Good morning folks... I just wanted to open up the discussion since its been a while since ive read anything on the topic.
I have a customer (a very good one) who would REALLY like clear parts for his machine that he patented.
Right now Im using white petg and hes ultra happy with the quality and strength, but would really like clear.
I have a few options, not sure any are good.
1. Muve3d and Form1+ clear resin prints (size is an issue for sure, and the muve3d i dont have dialed in with clear yet. ) and his cost would skyrocket.
2. Clear PETG (or polycarbonate?)  But the problem there is the larger parts need infill, even solid with 100% infill im not sure they would be perfectly or even partially clear.

Any idea what I can do?
thanks

----------


## ssayer

Seriously, on a 3D printer with infill... it just isn't going to happen (yet)...

----------


## curious aardvark

there's a resin that you can paint on clear plastic. Essentially it fills in the little gaps that refract the light, and produces a pretty clear end product. 
The only reason fdm prints with clear filament are not clear is the refraction caused by the round bead and the tiny gaps between layers. This paint on stuff fixes that and you end up with something nearly as good as glass. 

So yes, you can do it. 

Start with one of the new super clear filaments and finish it off with the resin. 
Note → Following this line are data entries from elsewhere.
-- ==== Sys2Proof/Machine/Core.lean ====
section
/-! DEFINITION. The machine as the host's interface takes it. -/

def Sys2Proof.core : Host.Core :=
  { State := Sys2Proof.Machine.State
    Fault := Sys2Proof.Machine.Fault
    Refusal := Sys2Proof.Machine.Refusal
    step := Sys2Proof.Machine.step
    reset := Sys2Proof.Machine.State.reset }
end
Can't remember what it's called though.

----------


## awerby

Do the parts really need to be printed? You can CNC mill things out of clear polycarbonate and polish them to optical specifications (or dip them in something to clarify the surface); that's going to be a lot cheaper than printing, faster too. And size isn't an issue, until you exceed the size of a sheet. 

Andrew Werby
www.computersculpture.com

----------


## Mjolinor

Flame polishing works well on acrylic.

----------


## dunginhawk

thanks aardvark, if you happen to think about it, let me know.
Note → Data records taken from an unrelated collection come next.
-- ==== Sys2Proof/Safety.lean ====
section
/-! DEFINITION. The terms statements use: which bits of a word a command reads, what a command leaves
unchanged (its frame), the invariant of the block, and safe runs. -/

namespace Sys2Proof

/-- The bits of a command word its command uses: RSV and OP always, and the operand fields of
30_encoding R148 (A 0x0000FF00, B 0x01FF0000, M 0x06000000, K 0x08000000). -/
def Instr.usedMask : Instr → Word
  | .nop | .pidInfo | .keyRotate | .keyCommit | .nackFatal => 0xF00000FF
  | .encode .. | .decode .. | .payDecode .. => 0xF1FFFFFF
  | .payEncode .. => 0xF7FFFFFF
  | .crcCompute .. | .crcCheck .. | .crcFill .. | .ackParse .. => 0xF9FFFFFF
  | .xteaEnc .. | .xteaDec .. | .openPayload .. => 0xFFFFFFFF
  | .midNext .. | .midValidate .. => 0xF000FFFF
  | .arbStart .. | .arbResend .. | .arbRespond .. | .arbAbort .. => 0xF80000FF

end Sys2Proof

namespace Sys2Proof.Machine

/-! ### Frames -/

/-- The completion of a command with code `e` (40_control R183), where `events` are the channel bits of
INT_STATUS the command also raised (46_acknack R381). -/
structure Completed (e : ErrCode) (events : BitVec 5) (s t : State) : Prop where
  latch : t.latch = none
  err : t.err = e
  lastOp : t.lastOp = s.lastOp
  intStatus : t.intStatus = s.intStatus ||| (if e = .none then 0b00001 else 0b00011) ||| events

/-- What no command writes: the registers only the host writes (10_state R38, 70_reset_and_hazards R491),
the ports and the model's own fields. -/
structure SameHost (s t : State) : Prop where
  allowNoenc : t.allowNoenc = s.allowNoenc
  arg0 : t.arg0 = s.arg0
  intEnable : t.intEnable = s.intEnable
  crcPoly : t.crcPoly = s.crcPoly
  crcInit : t.crcInit = s.crcInit
  crcOrder : t.crcOrder = s.crcOrder
  cpr : t.cpr = s.cpr
  rst : t.rst = s.rst
  busRdata : t.busRdata = s.busRdata
  inputs : t.inputs = s.inputs
  draws : t.draws = s.draws
  resets : t.resets = s.resets

/-- The parts of the state a command may write. -/
inductive Part where
  | result0
  | result1
  /-- CUR_KEY, OLD_KEY and OLD_VALID. -/
  | keys
  /-- PARSE0 and PARSE1. -/
  | parse
  /-- The registers of a channel. -/
  | chan (n : Chan)
  /-- A message-ID slot. -/
  | slot (k : Nat)
  /-- The `n` buffer bytes from the window offset `base`. -/
  | bytes (base n : Nat)
  deriving DecidableEq, Repr

/-- The frame of a command: it completed with code `e` and channel events `events`, and of everything else
only the listed parts may differ. -/
structure Frame (e : ErrCode) (events : BitVec 5) (parts : List Part) (s t : State) : Prop where
  completed : Completed e events s t
  host : SameHost s t
  result0 : .result0 ∉ parts → t.result0 = s.result0
  result1 : .result1 ∉ parts → t.result1 = s.result1
  keys : .keys ∉ parts → t.curKey = s.curKey ∧ t.oldKey = s.oldKey ∧ t.oldValid = s.oldValid
  parse : .parse ∉ parts → t.parse = s.parse
  chan : ∀ n, .chan n ∉ parts → t.chan n = s.chan n
  slot : ∀ k, .slot k ∉ parts → t.midSlot k = s.midSlot k
  bytes : ∀ x, (∀ base n, .bytes base n ∈ parts → x < base ∨ base + n ≤ x) → t.readByte x = s.readByte x

/-! ### The invariant -/

/-- What 46_acknack R374 and 10_state R53 to R55 say of a channel in every reachable state. REMAIN in WAIT is
left out: log 12. -/
abbrev Channel.Legal (n : Chan) (c : Channel) : Prop :=
  c.attempt.toNat ≤ 8 ∧
  (c.state.inProgress = true → 1 ≤ c.attempt.toNat ∧ c.result = .none ∧ c.cause = .none) ∧
  (c.state = .retryDue ∨ c.state = .pause → c.attempt.toNat < 8) ∧
  (c.state = .pause → c.remain ≠ 0) ∧
  (c.state ≠ .wait ∧ c.state ≠ .pause → c.remain = 0) ∧
  (c.state = .idle → c.attempt = 0 ∧ c.result = .none ∧ c.cause = .none) ∧
  (c.state = .doneOk → c.result = .success ∧ c.cause = .ack) ∧
  (c.state = .doneFail → c.result = c.txType.failResult ∧ c.cause ≠ .none ∧ c.cause ≠ .ack) ∧
  (n = .c0 → c.txType = .single) ∧
  (n = .c1 ∧ c.state ≠ .idle → c.txType ≠ .single)

/-- What 10_state R50, R51 and 46_acknack R371 say of the parse latch. -/
abbrev Parse.Legal (p : Parse) : Prop :=
  p.handle.toNat < 12 ∧ (p.isNack = false → p.reason = 0) ∧ (handleSize p.handle = 0 → p.value = 0)

/-- The invariant of the block: the tables are in canonical form, CRC_ORDER is legal (10_state R45), the
channels and the parse latch are legal, while BUSY STATUS.ERR is 0 and LASTOP is the latched opcode
(40_control R180), and no command is in progress while `rst` is 1 (70_reset_and_hazards R480). -/
abbrev State.Inv (s : State) : Prop :=
  Memory.wf s.mem = true ∧ MidTable.wf s.mid = true ∧
  1 ≤ s.crcOrder.toNat ∧ s.crcOrder.toNat ≤ 16 ∧
  Channel.Legal .c0 s.ch0 ∧ Channel.Legal .c1 s.ch1 ∧ Parse.Legal s.parse ∧
  (s.latch ≠ none → s.err = .none ∧ s.latch.map (fun w => w.extractLsb' 0 8) = some s.lastOp) ∧
  (s.rst = true → s.latch = none)

/-! ### Safe runs -/

/-- A run of `k` steps is safe when it neither faults nor refuses: the host never asserts `bus_we` and
`bus_re` together (10_state R30). -/
def safeRun (k : Nat) (s : State) : Prop := ∃ t, Sys2Proof.core.run k s = .next t

end Sys2Proof.Machine
end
The only filaments ive been using are clear petg... I need the strength of PETG.. thats very important, or something as strong.
What super clear filaments are you referring to?
thanks
These prints are MUCH too complex for CNC'd acrylic (btw I have a CNC as well, but its not possible here)

----------


## trungdungk3b

3D printing service - rapid prototyping

----------


## lapmangvnpt

> 3D printing service - rapid prototyping


I do not understand what you are talking about?

----------


## dunginhawk

> I do not understand what you are talking about?
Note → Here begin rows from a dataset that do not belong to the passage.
/-- 10_state R35 to R58, R64: a host write to an RW register or buffer word while not BUSY stores its
writable bits (CRC_ORDER keeps its value on an illegal one, R45), and no other register or word changes. -/
def Obligations.WritesStoreTheWritableBits : Prop :=
  ∀ (s : State) (addr : BusAddr) (v : Word) (rest : List Input),
    s.inputs = .write addr v :: rest → s.rst = false → s.latch = none → MidTable.wf s.mid = true →
    let off := refOffset addr
    refWritable off ≠ 0 →
    ∃ t, step s = .next t ∧ t.inputs = rest ∧ t.latch = none ∧
      (off ≠ 0x038 → refRead t off = v.toNat &&& refWritable off) ∧
      (off = 0x038 → refRead t off =
        if 1 ≤ v.toNat % 32 ∧ v.toNat % 32 ≤ 16 then v.toNat % 32 else refRead s off) ∧
      (∀ off', off' % 4 = 0 → off' ≠ off → refRead t off' = refRead s off')

/-- 70_reset_and_hazards R490: while BUSY a write to an RW register other than INT_ENABLE, to a buffer word or
to CMD only sets WERR, and a write to a read-only register or a reserved offset has no effect at any time.
That a write of an illegal value to CRC_ORDER while BUSY sets WERR too is the model's reading (log 20).
Writes to INT_STATUS and INT_ENABLE act at all times: `InterruptRegistersAlwaysTakeWrites`. -/
def Obligations.IgnoredWritesWhileBusyOnlySetWerr : Prop :=
  ∀ (s : State) (addr : BusAddr) (v : Word) (rest : List Input),
    s.inputs = .write addr v :: rest → s.rst = false →
    let off := refOffset addr
    (s.latch ≠ none → refWritable off ≠ 0 ∨ off = 0x00C →
      step s = .next { s with inputs := rest, intStatus := s.intStatus ||| 0b00100 }) ∧
    (refWritable off = 0 → off ≠ 0x00C → off ≠ 0x020 → off ≠ 0x024 →
      step s = .next { s with inputs := rest })

/-- 10_state R40, R41: writes to INT_STATUS clear the bits that are 1 and writes to INT_ENABLE set the mask,
BUSY or not. -/
def Obligations.InterruptRegistersAlwaysTakeWrites : Prop :=
  ∀ (s : State) (addr : BusAddr) (v : Word) (rest : List Input),
    s.inputs = .write addr v :: rest → s.rst = false →
    (refOffset addr = 0x020 → ∃ t, step s = .next t ∧
      t = { s with inputs := rest, intStatus := t.intStatus } ∧
      ∀ b < 5, t.intStatus.getLsbD b = (s.intStatus.getLsbD b && !v.getLsbD b)) ∧
    (refOffset addr = 0x024 → ∃ t, step s = .next t ∧
      t = { s with inputs := rest, intEnable := t.intEnable } ∧
      ∀ b < 5, t.intEnable.getLsbD b = v.getLsbD b)

/-- 10_state R42: `irq` is 1 exactly when an enabled bit is pending. -/
def Obligations.IrqIsTheEnabledPendingBits : Prop :=
  ∀ s : State, s.irq = true ↔ ∃ b < 5, s.intStatus.getLsbD b = true ∧ s.intEnable.getLsbD b = true

/-- 10_state R59: while a command is accepted and not yet completed, no step of the host or of the tick
source changes what the command will read, but for the channels, which a TICK changes. -/
def Obligations.OperandsStayFixedWhileBusy : Prop :=
  ∀ (s t : State) (i : Input) (rest : List Input), step s = .next t → s.latch ≠ none → s.rst = false →
    s.inputs = i :: rest → i ≠ .engine → i ≠ .rst true →
    t.latch = s.latch ∧ t.allowNoenc = s.allowNoenc ∧ t.arg0 = s.arg0 ∧ t.crcPoly = s.crcPoly ∧
    t.crcInit = s.crcInit ∧ t.crcOrder = s.crcOrder ∧ t.cpr = s.cpr ∧ t.curKey = s.curKey ∧
    t.oldKey = s.oldKey ∧ t.oldValid = s.oldValid ∧ t.parse = s.parse ∧ t.mid = s.mid ∧ t.mem = s.mem ∧
    t.resets = s.resets ∧ t.result0 = s.result0 ∧ t.result1 = s.result1 ∧ t.err = s.err ∧
    t.lastOp = s.lastOp ∧ (i ≠ .tick → t.ch0 = s.ch0 ∧ t.ch1 = s.ch1)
me either... i own 3d printers, I just need to find something as close to clear as possible  :Smile:

----------


## Andrew Allsbury

The Resin is XTC3D, it works well to fill in gaps and add strength, but I have not played with making things clear yet. However I have seen really cool results online using tglase/petg and XTC3D for "mostly clear" prints

Moderator note: Post is late to appear due to unexpected delay in obtaining moderator approval

----------


## ralphzoontjens

XTC3D is a great product, affordable and strengthens parts.
Does anyone know how long its shelf life is?

----------